Washington (EFE).- O Pentágono enviará milhares de soldados adicionais ao Oriente Médio nos próximos dias, enquanto o governo dos Estados Unidos tenta pressionar o Irã para que chegue a um acordo e o presidente Donald Trump assegura que a guerra «está prestes a terminar».
A expectativa é que 4.200 efetivos, pertencentes ao Grupo Anfíbio Boxer e sua força operacional da Infantaria de Marinha embarcada, a 11ª Unidade Expedicionária da Infantaria de Marinha, cheguem à região no final deste mês, segundo o jornal «The Washington Post».
As tropas se juntarão aos aproximadamente 50.000 efetivos que, segundo o Pentágono, participam de operações contra o Irã.
Este movimento ocorre em um momento delicado, em meio a um frágil cessar-fogo e com as negociações entre as delegações americana e iraniana em pausa, após o fracasso das conversas em Islamabad no último fim de semana.

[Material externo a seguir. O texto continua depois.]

/-- NOVOICE (R148): class, handle, source, reason of Table 7-4. -/
def Zone.noVoice (z : Zone) (cls : Nat) (handle : BitVec 16) (src reason : Nat) : Zone :=
  let z := z.count Reg.VCTL_ACOUNT 15 8 1
  let z := if cls = 0 then z.count Reg.VCTL_ACOUNT 7 0 1 else z
  z.send (if cls = 0 then clsFault else clsReport) 0x0042
    (natLe cls 1 ++ natLe handle.toNat 2 ++ natLe src 1 ++ natLe reason 1)

/-- What became of a voice start: taken, missing preset, or the NOVOICE reason. -/
inductive VResult where
  | taken
  | noPreset
  | failed (reason : Nat)
  deriving DecidableEq, Repr

/-- A steal of voice v by a start (R146, R147, R149). -/
def Zone.steal (z : Zone) (h : HostC) (v : Fin 96) (st : Start) : Zone :=
  let vi := z.voices[v]
  let z := z.count Reg.VCTL_ACOUNT 31 16 1
  let z := if bit (z.reg Reg.VCTL_ACFG) 16 then
      z.send clsReport 0x0043 (natLe v.val 1 ++ natLe vi.st.cls 1 ++ natLe vi.st.handle.toNat 2 ++ natLe st.cls 1 ++
        natLe st.handle.toNat 2)
    else z
  if vi.life = .wait ∨ vi.fresh then z.startOn h v st false
  else
    let z := z.modVoice v (fun vo => { vo with
      life := .fading, succ := some st, fadeK := 0, fadeN := z.stealN, st := { vo.st with handle := 0 } })
    match z.presetItem h st.item with
    | some it => if z.presetHere it then z else z.presetFetch v st.cls it
    | none => z

/-- Whether the HOLD timeout refuses a start of class c (R255); HSTAT.EXP of GOV is the state of that timeout. -/
def Zone.holdRefuses (z : Zone) (c : Nat) : Bool :=
  z.ctl.st == .hold && bit (z.reg Reg.GOV_HSTAT) 31 && decide (4 ≤ c)

/-- A voice start of a class (R134, R135, R145, R148): src 0 scheduler, 1 host, 2 zone DSP; cnt: a wait for its preset counts
as lateness. -/
def Zone.vstart (z : Zone) (h : HostC) (src cls : Nat) (arg0 arg1 : Word) (dl : Option DlSt) (cnt : Bool) : VResult × Zone :=
  let hd := BitVec.extractLsb' 16 16 arg1
  let hd : BitVec 16 := if hd.toNat > 0xFEFF then 0 else hd
  let st : Start := { item := arg0, cls := cls, handle := hd, note := fld arg1 15 8, vel := fld arg1 7 0, dl := dl, held := [], cnt := cnt }
  if arg0 ≠ 0 ∧ (z.presetItem h arg0).isNone then
    let z := z.count Reg.VCTL_COUNT 15 8 1
    (.noPreset, (z.setFlt 0x1C00 5).send clsReport 0x0041 (natLe arg0.toNat 4 ++ [0xFF, 0xFF]))
  else if src = 2 ∧ cls = 0 then (.failed 2, z.noVoice cls hd src 2)
  else if z.holdRefuses cls then (.failed 3, z.noVoice cls hd src 3)
  else
    match if z.mayTake cls then z.firstFree else none with
    | some v => (.taken, z.startOn h v st false)
    | none =>
      match z.victim cls with
      | some v => (.taken, z.steal h v st)
      | none =>
        let r := if z.freeCount = 0 then 0 else 1
        (.failed r, z.noVoice cls hd src r)
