/-- What the output carries without updates: the analog code latch in rows 2 to 5 of Table 13-3, span zero in the others
(R16, R20, R27, R266, R267). -/
def latchCode (row : Nat) (clr : Int) : Int := if 2 ≤ row ∧ row ≤ 5 then clr else 0

/-! Sine generator and pilot (R270–R272). -/

/-- The sample of R270 from a phase, S36. -/
def genSample (phi : BitVec 32) : Int :=
  let q := phi.toNat / 2 ^ 30
  let u := phi.toNat % 2 ^ 30
  let u := if q % 2 = 1 then 2 ^ 30 - u else u
  let a := sineQuarter (u / 2 ^ 20)
  let b := sineQuarter (u / 2 ^ 20 + 1)
  let m := a + roundShift ((b - a) * (u % 2 ^ 20 : Nat)) 20
  (if q ≥ 2 then -m else m) * 2 ^ 16

/-- A frequency word at 384 kHz (R270). -/
def genWord (hz : Nat) : Nat := (roundHalfUp ((hz * 2 ^ 32 : Nat) / (384000 : Rat))).toNat

/-- The pilot amplitude of a PCFG word (R271). -/
def pilotAmp (c : Word) : Nat := if bit c 31 then (gainDb (-((clampN 48 120 (fld c 23 16) * 16384 : Nat) : Int))).toNat else 0

/-- The pilot frequency of a PCFG word in Hz. -/
def pilotHz (c : Word) : Nat := clampN 14000 24000 (fld c 15 0)

/-- A write of GEN.PCFG (R271). -/
def Zone.pilotWrite (z : Zone) (v : Word) : Zone :=
  (z.setReg Reg.GEN_PCFG (v &&& 0x80FFFFFF)).modOut (fun o => { o with pReq := some (v &&& 0x80FFFFFF) })

/-- The pilot may run (R272). -/
def Zone.pilotOk (z : Zone) : Bool := z.bipolar && z.ctl.st.sounds

/-- The pilot does not run. -/
def ZOut.pilotOff (o : ZOut) : ZOut := { o with pOn := false, pAmp := 0, pRidge := 0, pStep := 0, pReq := none }

/-- The pilot at a tick boundary (R271). -/
def Zone.pilotTick (z : Zone) : Zone :=
  if !z.pilotOk then z.modOut ZOut.pilotOff
  else
    let o := z.out
    let o := match o.pStep with
      | 1 =>
        let en := bit o.pNew 31
        { o with pStep := 2, pOld := o.pAmp, pOn := o.pOn || en, phi := if !o.pOn && en then 0 else o.phi
                 pInc := if en then genWord (pilotHz o.pNew) else o.pInc }
      | 2 =>
        let a := pilotAmp o.pNew
        { o with pStep := 0, pAmp := a, pRidge := a, pOn := bit o.pNew 31 }
      | _ => o
    let o := match o.pReq with
      | some c => if o.pStep = 0 then { o with pStep := 1, pNew := c, pReq := none, pRidge := max o.pAmp (pilotAmp c) } else o
      | none => o
    { z with out := o }

/-- The pilot's amplitude in the present frame (R271 step 2). -/
def Zone.pilotNow (z : Zone) : Int :=
  let o := z.out
  if !o.pOn then 0
  else if o.pStep = 2 then
    let j := z.time.frame.toNat % 96
    roundHalfUp ((o.pOld : Rat) + ((pilotAmp o.pNew : Int) - o.pOld : Int) * ((j + 1 : Nat) : Rat) / 96)
  else o.pAmp

/-! Fallback tone (R269). -/

/-- The fallback tone's place. -/
def Zone.fallbackOn (z : Zone) : Bool :=
  z.ctl.st == .fenced && bit (z.reg Reg.FENCE_ACT) 0 && z.bipolar && !z.pwr.gated && !z.pwr.halted && z.pwr.slp.isNone && !z.pwr.asleep

/-- FON and FOFF as they act. -/
def Zone.fon (z : Zone) : Nat := atLeastOne (fld (z.reg Reg.GEN_FCAD) 31 16)
where atLeastOne (n : Nat) : Nat := if n = 0 then 1 else n
def Zone.foff (z : Zone) : Nat := fld (z.reg Reg.GEN_FCAD) 15 0

/-- Ticks into the present burst, none between bursts. -/
def Zone.burstTick (z : Zone) : Option Nat :=
  match z.out.fTicks with
  | none => none
  | some t => if z.foff = 0 then some t else let p := t % (z.fon + z.foff); if p < z.fon then some p else none

/-- A burst begins: the sine generator restarts at phase 0 (R269). -/
def Zone.burst (z : Zone) : Zone :=
  if z.burstTick = some 0 then z.modOut (fun o => { o with phi := 0, pInc := genWord (clampN 100 4000 (fld (z.reg Reg.GEN_FCFG) 15 0)) })
  else z

/-- The fallback tone at a tick boundary. -/
def Zone.fallbackTick (z : Zone) : Zone :=
  if z.fallbackOn then
    (z.modOut (fun o => { o with fTicks := some (match o.fTicks with | none => 0 | some t => t + 1) })).burst
  else z.modOut (fun o => { o with fTicks := none })

/-- The level factor λ of update u of the frame (R269). -/
def Zone.burstLevel (z : Zone) (u : Nat) : Rat :=
  match z.burstTick with
  | none => 0
  | some t =>
    let j := t * 384 + z.time.frame.toNat % 96 * 4 + u
    let up : Rat := ((j + 1 : Nat) : Rat) / 384
    let up := if up > 1 then 1 else up
    if z.foff = 0 then up
    else
      let dn : Rat := ((z.fon * 384 - j : Nat) : Rat) / 384
      if dn < up then dn else up

/-! Test generator (R273). -/

/-- The test generator restarts (R273). -/
def Zone.testRestart (z : Zone) : Zone :=
  z.modOut (fun o => { o with tgen := 0, tphi := 0, tseed := 0x7E570001#32 ^^^ BitVec.ofNat 32 (z.id.val * 65536), testTk := 0 })

/-- The test generator's sample of a frame. -/
def Zone.testFrame (z : Zone) : Zone :=
  let c := z.reg Reg.GEN_TCFG
  let shape := fld c 31 30
  if z.ctl.st ≠ .test ∧ z.ctl.st ≠ .recover then z.modOut (fun o => { o with tgen := 0 })
  else
    let p := z.out.tphi.toNat
    let (seed, n) := if shape = 3 then noiseDraw z.out.tseed else (z.out.tseed, 0)
    let b : Int := match shape with
      | 1 => if p < 2 ^ 31 then p * 2 ^ 5 - 2 ^ 35 else 3 * 2 ^ 35 - p * 2 ^ 5
      | 2 => p * 2 ^ 4 - 2 ^ 35
      | 3 => n
      | _ => 0
    let a := gainReal (-((min 96 (fld c 23 16) * 16384 : Nat) : Int))
    let inc := (roundHalfUp ((clampN 1 20000 (fld c 15 0) * 2 ^ 32 : Nat) / (96000 : Rat))).toNat
    let v := if shape = 0 ∨ z.ladderOn then 0 else satS 36 (roundHalfUp (a * b))
    z.modOut (fun o => { o with tgen := v, tphi := BitVec.ofNat 32 (p + inc), tseed := seed })
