/-- A tick boundary of the NAL stage (R245): it adapts in RUN and HOLD; in RECOVER its gains are held. -/
def Zone.nalTick (z : Zone) : Zone :=
  if z.ctl.st = .run ∨ z.ctl.st = .hold then (List.finRange 7).foldl Zone.nalBandTick z
  else { z with gov := { z.gov with nal := z.gov.nal.map (fun (b : NalBand) => { b with old := b.code }) } }

/-- NAL.STATn (Table 12-5). -/
def Zone.nalStat (z : Zone) (n : Fin 7) : Word :=
  let b := z.gov.nal[n]
  BitVec.ofNat 32 (b2n b.trust * 2 ^ 31 + b2n (z.nalStale b) * 2 ^ 30 + b.tcode % 128 * 2 ^ 16 + b.code % 128)

/-- One band section on a sample (R239, R240): the factor moves over the tick; the output passes through an accumulator. -/
def Zone.nalSection (a : Int × Zone) (n : Fin 7) : Int × Zone :=
  let (u, z) := a
  let b := z.gov.nal[n]
  let j := z.time.frame.toNat % 96
  let f0 := nalFactor b.old
  let pk := if b.old = b.code then f0
    else f0 + roundHalfUp (((nalFactor b.code - f0 : Int) : Rat) * ((j + 1 : Nat) : Rat) / 96)
  let k := nalCoef n.val
  let (y, z1, z2, fl) := stage 5 (k 0) (k 1) (k 2) (k 3) pk u b.z1 b.z2
  let z := { z with gov := { z.gov with nal := z.gov.nal.set n { b with z1 := z1, z2 := z2 } } }
  let z := if fl.aov then z.arithOnce nalPage n.val 0 else z
  let z := if fl.lost then z.arithOnce nalPage n.val 1 else z
  (y, if fl.sat then z.arithOnce nalPage n.val 2 else z)

/-- The NAL stage on MB of the last pass: the Ridge input. -/
def Zone.nalFrame (z : Zone) : Int × Zone := (List.finRange 7).foldl Zone.nalSection (z.route.mbCap, z)

/-! Ridge limiter (R187–R190). -/

/-- LOOK, CEIL and REL of the active batten as they act. -/
def Zone.limLook (z : Zone) : Nat := min 48 (fld (z.rws 5 Reg.LIM_CFG) 5 0)
def Zone.limCeil (z : Zone) : Int := gainDb (-(min 96 (fld (z.rws 5 Reg.LIM_CFG) 14 8) * 16384 : Nat))
def Zone.limRel (z : Zone) : Nat := clampN 10 2000 (fld (z.rws 5 Reg.LIM_CFG) 26 16)

/-- C_eff of the sample entering in this frame (R187, R188): the codes that lie within 0.25 dB of the last. -/
def Zone.limCeff (z : Zone) : Int :=
  let t := min z.limCeil (2 ^ 32 - 2 ^ 13 - (z.out.pRidge : Int))
  let c := z.lim.ceff
  if t < c then max t (-((-(c * gainDb (-16384))) / 2 ^ 32)) else min t (c * gainDb 16384 / 2 ^ 32)

/-- g_req of a sample and its ceiling (R189). -/
def gReq (p : Int × Int) : Int :=
  if (p.1.natAbs : Int) ≤ p.2 * 2 ^ 31 then g36One else p.2 * 2 ^ 63 / p.1.natAbs

/-- h of R189 for a lookahead L over the line, newest first. -/
def ridgeH (l : List (Int × Int)) (look : Nat) : Int :=
  iter (look + 1) (fun j (h : Int) =>
    let g := gReq (l.getD (look - j) (0, g36One))
    min h (g + roundHalfUp (((g36One - g : Int) : Rat) * (j : Rat) / (look + 1 : Nat)))) g36One

/-- The release step of R189. -/
def ridgeRel (g : Int) (rel : Nat) : Int :=
  let e := exp2Fx (-((2 ^ 256 : Int) / (96 * rel * fxLn2 : Nat)))
  g + roundHalfUp ((1 - e) * ((g36One - g : Int) : Rat))
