-- ==== Sys2Proof/Machine/HostRegs.lean ====
section
/-! DEFINITION. The registers of the host complex and the page router: what every register of the device reads, what a write
does, and why an access is refused (R302, R305–R307, R360–R380, R389, Tables 3-10, 14-8, 15-8, 16-11, 17-4, 19-10). -/

namespace Sys2Proof.Machine

/-! What the registers of the host complex show. -/

/-- PG_LOCK exists on a host page (R372). -/
def hostLockable (page : Nat) : Bool := page != 0x2000 && page != 0x2400

/-- PG_FLT of a host page. -/
def HostC.pgFlt (h : HostC) (page : Nat) : Word := h.reg (page + 0x00C) &&& BitVec.ofNat 32 (fltMask false page)

/-- A header register of a host page as it reads (Tables 18-2, 18-3). -/
def HostC.header (h : HostC) (page o : Nat) : Word :=
  match o with
  | 0x000 => BitVec.ofNat 32 ((page / 0x400 + 1) * 2 ^ 16 + 0x1F0)
  | 0x008 => BitVec.ofNat 32 (fld (h.reg (page + 0x018)) 1 0 * 2 + b2n (h.pgFlt page != 0))
  | 0x00C => h.pgFlt page
  | 0x010 => h.reg (page + 0x010) &&& BitVec.ofNat 32 (fltMask false page)
  | 0x018 => if hostLockable page then h.reg (page + 0x018) &&& 3 else 0
  | _ => 0

/-- DEV.STAT (Table 19-10). -/
def HostC.devStat (h : HostC) : Word :=
  BitVec.ofNat 32 (h.pwr.rcause % 16 * 2 ^ 28 + b2n h.pwr.booted * 2 ^ 27 + b2n h.pwr.zeroed * 2 ^ 26 + h.pwr.pstate % 4 * 2 ^ 24)

/-- CLK.STAT but AVHZ (Table 19-10). -/
def HostC.clkStat (h : HostC) : Nat :=
  16 * b2n h.pwr.linkOsc + 8 * b2n h.pwr.x32 + 4 * b2n h.pwr.cpll + 2 * b2n h.pwr.hpll + b2n h.pwr.xin

/-- LINK.STAT and TRUSS.STAT (Table 14-8). -/
def HostC.linkStat (h : HostC) : Word :=
  let l := h.link
  BitVec.ofNat 32 (b2n (l.lmode != 0) * 2 ^ 31 + l.lmode % 4 * 2 ^ 29 + b2n l.slow * 2 ^ 28 + l.rx % 16 * 2 ^ 24 +
    l.tx % 16 * 2 ^ 20 + b2n l.rxBusy * 2 ^ 19 + b2n (!l.txq.isEmpty) * 2 ^ 18)
def HostC.trussStat (h : HostC) : Word :=
  BitVec.ofNat 32 (h.link.ta.toNat * 2 ^ 30 + b2n h.link.taconf * 2 ^ 29 + b2n h.link.txfault * 2 ^ 28)

/-- A record waits for its MSGACK (Table 15-8, UNACKED). -/
def State.unacked (s : State) : Bool :=
  s.host.proto.msgs.q.any (fun (r : Rec) => r.sent.isSome) ||
    s.zones.toList.any (fun (z : Zone) => z.msgs.q.any (fun (r : Rec) => r.sent.isSome))

/-- MSGQ.STAT (Table 15-8). -/
def State.msgqStat (s : State) : Word :=
  BitVec.ofNat 32 (min 4 s.host.proto.held.length * 2 ^ 16 + b2n s.unacked * 2 ^ 8 + min 32 s.host.proto.msgs.q.length)

/-- CONT.STAT (Table 8-9). -/
def HostC.contStat (h : HostC) : Word :=
  let lbusy := match h.cont.job with | some j => j.load.isSome | none => false
  BitVec.ofNat 32 (h.cont.lres % 16 * 2 ^ 12 + b2n lbusy * 2 ^ 11 + h.cont.mfail % 8 * 2 ^ 4 + h.cont.mstate % 4)

/-- CONT.ZSTATn, ZCOUNTn and ZMISSn (Table 8-8). -/
def Zone.zstat (z : Zone) (h : HostC) : Word :=
  let pins := z.pinned h
  BitVec.ofNat 32 ((z.cache.lines.filter (fun (l : CacheLine) => pins.contains l.blk)).length * 2 ^ 16 + z.cache.lines.length)
def ZCache.zcount (c : ZCache) : Word := BitVec.ofNat 32 (c.starves * 2 ^ 24 + c.chks * 2 ^ 16 + c.refets * 2 ^ 8 + c.fences)
def ZCache.zmiss (c : ZCache) : Word := BitVec.ofNat 32 (c.misses * 2 ^ 16 + c.nolines * 2 ^ 8 + c.absents)

/-- SEC.STAT (Table 16-12). -/
def HostC.secStat (h : HostC) : Word :=
  let k := h.sec
  let opk := (List.range 4).foldl (fun n i => n + b2n (k.opk[fin 4 i]).isSome * 2 ^ i) 0
  let roles := match k.open0 with | some x => fld x.roles 3 0 | none => 0
  BitVec.ofNat 32 ((if h.islandOk then 0 else 2) * 2 ^ 30 + b2n k.open0.isSome * 2 ^ 29 + b2n k.stored.isSome * 2 ^ 28 +
    b2n (!h.cek.isEmpty) * 2 ^ 27 + b2n (!k.tgk.isEmpty) * 2 ^ 26 + opk * 2 ^ 22 + roles * 2 ^ 18)

/-- SEC.STOK. -/
def HostC.stokWord (h : HostC) : Word :=
  BitVec.ofNat 32 ((List.range 32).foldl (fun n i => n + b2n (h.sec.stok[fin 32 i]).isSome * 2 ^ i) 0)

/-- LCS.STAT (Table 16-12). -/
def HostC.lcsStat (h : HostC) : Word :=
  let l := h.lcs
  BitVec.ofNat 32 (l.st % 8 * 2 ^ 29 + (match l.pend with | some p => p % 8 | none => 7) * 2 ^ 26 + b2n l.rmaPend * 2 ^ 25 +
    b2n l.zeroPend * 2 ^ 24 + l.rmaCount % 4 * 2 ^ 22 + b2n (portAccess l.st false == 1 || l.dbgOpen || l.testOpen) * 2 ^ 21)

/-- The parameters of HCRC1. -/
def HostC.crcP (h : HostC) : CrcP :=
  crcParams (h.reg Reg.HCRC_CFG) (h.reg Reg.HCRC_POLY) (h.reg Reg.HCRC_INIT) (h.reg Reg.HCRC_XOROUT)

/-- A session field, 0 when no session is open. -/
def HostC.ofSession (h : HostC) (f : Session → Nat) : Word :=
  match h.sec.open0 with | some x => BitVec.ofNat 32 (f x) | none => 0

/-- Status registers of pages DEV to CONT. -/
def State.hostViewA (s : State) (a : Nat) : Option Word :=
  let h := s.host
  if a = Reg.DEV_STAT then some h.devStat
  else if a = Reg.LINK_STAT then some h.linkStat
  else if a = Reg.LINK_SILENCE then some (BitVec.ofNat 32 h.link.silence)
  else if a = Reg.TRUSS_STAT then some h.trussStat
  else if a = Reg.TRUSS_SG_CTL then some (setBit (h.reg a) 31 h.link.sgArm.isSome)
  else if a = Reg.MSGQ_STAT then some s.msgqStat
  else if a = Reg.MSGQ_NSEQ then some (h.proto.msgs.nseq.setWidth 32)
  else if a = Reg.CONT_CFG then some (setBit (h.reg a) 1 h.verifyOn)
  else if a = Reg.CONT_STAT then some h.contStat
  else if a = Reg.CONT_NB then some (BitVec.ofNat 32 h.cont.nb)
  else if a = Reg.CONT_SERIAL then some (BitVec.ofNat 32 h.cont.serial)
  else if 0x1480 ≤ a ∧ a < 0x1500 then
    let z := s.zones[fin 8 ((a - 0x1480) / 16)]
    match a % 16 with
    | 4 => some (z.zstat h)
    | 8 => some z.cache.zcount
    | 12 => some z.cache.zmiss
    | _ => none
  else none

/-- Status registers of pages NVM to LCS. -/
def HostC.hostViewB (h : HostC) (a : Nat) : Option Word :=
  if a = Reg.NVM_STAT then some 0
  else if a = Reg.NVM_FLOG then some (setFld (h.reg a) 12 0 h.nvm.flog)
  else if a = Reg.HCRC_RES then some (BitVec.ofNat 32 (crcResult h.crcP (h.reg Reg.HCRC_CUR).toNat))
  else if a = Reg.HCRC_STAT then some 0
  else if a = Reg.HCRC_LAST_RX then some (h.link.lastRx.setWidth 32)
  else if a = Reg.HCRC_LAST_TX then some (h.link.lastTx.setWidth 32)
  else if a = Reg.SEC_CFG then some (if h.lcs.st = 3 then setBit (h.reg a) 0 false else h.reg a)
  else if a = Reg.SEC_STAT then some h.secStat
  else if a = Reg.SEC_SID then some (h.ofSession (fun x => x.sid.toNat))
  else if a = Reg.SEC_HFLOOR then some (h.ofSession (fun x => x.hfloor))
  else if a = Reg.SEC_DSEQ then some (h.ofSession (fun x => x.dseq))
  else if a = Reg.SEC_FLOOR then some (BitVec.ofNat 32 h.sec.floor)
  else if a = Reg.SEC_CFLOOR then some (BitVec.ofNat 32 h.sec.cfloor)
  else if a = Reg.SEC_STOK then some h.stokWord
  else if a = Reg.LCS_STAT then some h.lcsStat
  else if 0x2428 ≤ a ∧ a < 0x2438 then some (BitVec.ofNat 32 (leNat ((h.lcs.chal.drop (a - 0x2428)).take 4)))
  else if a = Reg.LCS_RES then some (BitVec.ofNat 32 h.lcs.res)
  else if a = Reg.LCS_TCFG then some (setFld (h.reg a) 15 8 h.lcs.tamper)
  else none

/-- A register of the host complex as it reads. -/
def State.hostView (s : State) (a : Nat) : Word :=
  match s.hostViewA a with
  | some w => w
  | none => match s.host.hostViewB a with
    | some w => w
    | none => s.host.reg a

/-! MRAM (R358, R360). -/

/-- Regions of the MRAM that the window reads, and those it writes (Table 17-3). -/
def nvmReadable (a : Nat) : Bool := (0x10000 ≤ a && a < 0x41000) || 0x51000 ≤ a
def nvmWritable (a : Nat) : Bool := (0x11000 ≤ a && a < 0x21000) || 0x51000 ≤ a

/-- The buffered half commits. -/
def HostC.nvmCommit (h : HostC) : HostC :=
  match h.nvm.buf with
  | none => h
  | some (a, v) => { h with nvm := { h.nvm with mem := byWrite h.nvm.mem a (natLe v.toNat 4), buf := none } }

/-- NVM.ADDR takes a value: the buffer commits when it leaves its word. -/
def HostC.nvmAddr (h : HostC) (v : Word) : HostC :=
  let h := h.setReg Reg.NVM_ADDR (v &&& 0x3FFFFC)
  match h.nvm.buf with
  | some (a, _) => if a / 8 = (h.reg Reg.NVM_ADDR).toNat / 8 then h else h.nvmCommit
  | none => h

/-- NVM.ADDR advances by 4. -/
def HostC.nvmNext (h : HostC) : HostC := h.nvmAddr (h.reg Reg.NVM_ADDR + 4)

/-- An uncorrectable MRAM word is met or not, a free condition; it sets UNCOR, and what it holds is free (R360;
assumption 16). -/
def HostC.nvmWord (h : HostC) (w : Word) : Word × HostC :=
  let (bad, h) := h.freeCond 17
  if bad then
    let (x, h) := h.freeWord 20
    (BitVec.extractLsb' 0 32 x, h.putBit (0x1800 + 0x00C) 0 true)
  else (w, h)

/-- A read of NVM.DATA: reason and word. How a baseline is laid out is not stated (assumption 16). -/
def HostC.nvmRead (h : HostC) : Nat × Word × HostC :=
  let a := (h.reg Reg.NVM_ADDR).toNat
  if !nvmReadable a then (0x06, 0, h.nvmNext)
  else if a < 0x11000 then
    let (w, h) := h.freeWord 3
    (0, BitVec.extractLsb' 0 32 w, h.nvmNext)
  else
    let (w, h) := h.nvmWord (BitVec.ofNat 32 (leNat (byRead h.nvm.mem a 4)))
    (0, w, h.nvmNext)

/-- A write of NVM.DATA: the reason of a refusal, or 0. -/
def HostC.nvmWrite (h : HostC) (v : Word) : Nat × HostC :=
  let a := (h.reg Reg.NVM_ADDR).toNat
  if !nvmWritable a then (0x06, h)
  else
    let h := match h.nvm.buf with
      | some (b, w) =>
        if b = a then { h with nvm := { h.nvm with buf := some (a, v) } }
        else { h with nvm := { h.nvm with mem := byWrite (byWrite h.nvm.mem b (natLe w.toNat 4)) a (natLe v.toNat 4), buf := none } }
      | none => { h with nvm := { h.nvm with buf := some (a, v) } }
    (0, h.nvmNext)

De fato, é provável que a chegada dos reforços militares coincida com o fim da trégua, no próximo dia 22 de abril.
Trump afirmou nesta quarta-feira, em entrevista à emissora «Fox Business», que a guerra no Irã pode terminar «muito em breve» e que espera que os preços da gasolina voltem aos níveis anteriores ao conflito nos próximos meses, visando as eleições americanas de meio de mandato em novembro.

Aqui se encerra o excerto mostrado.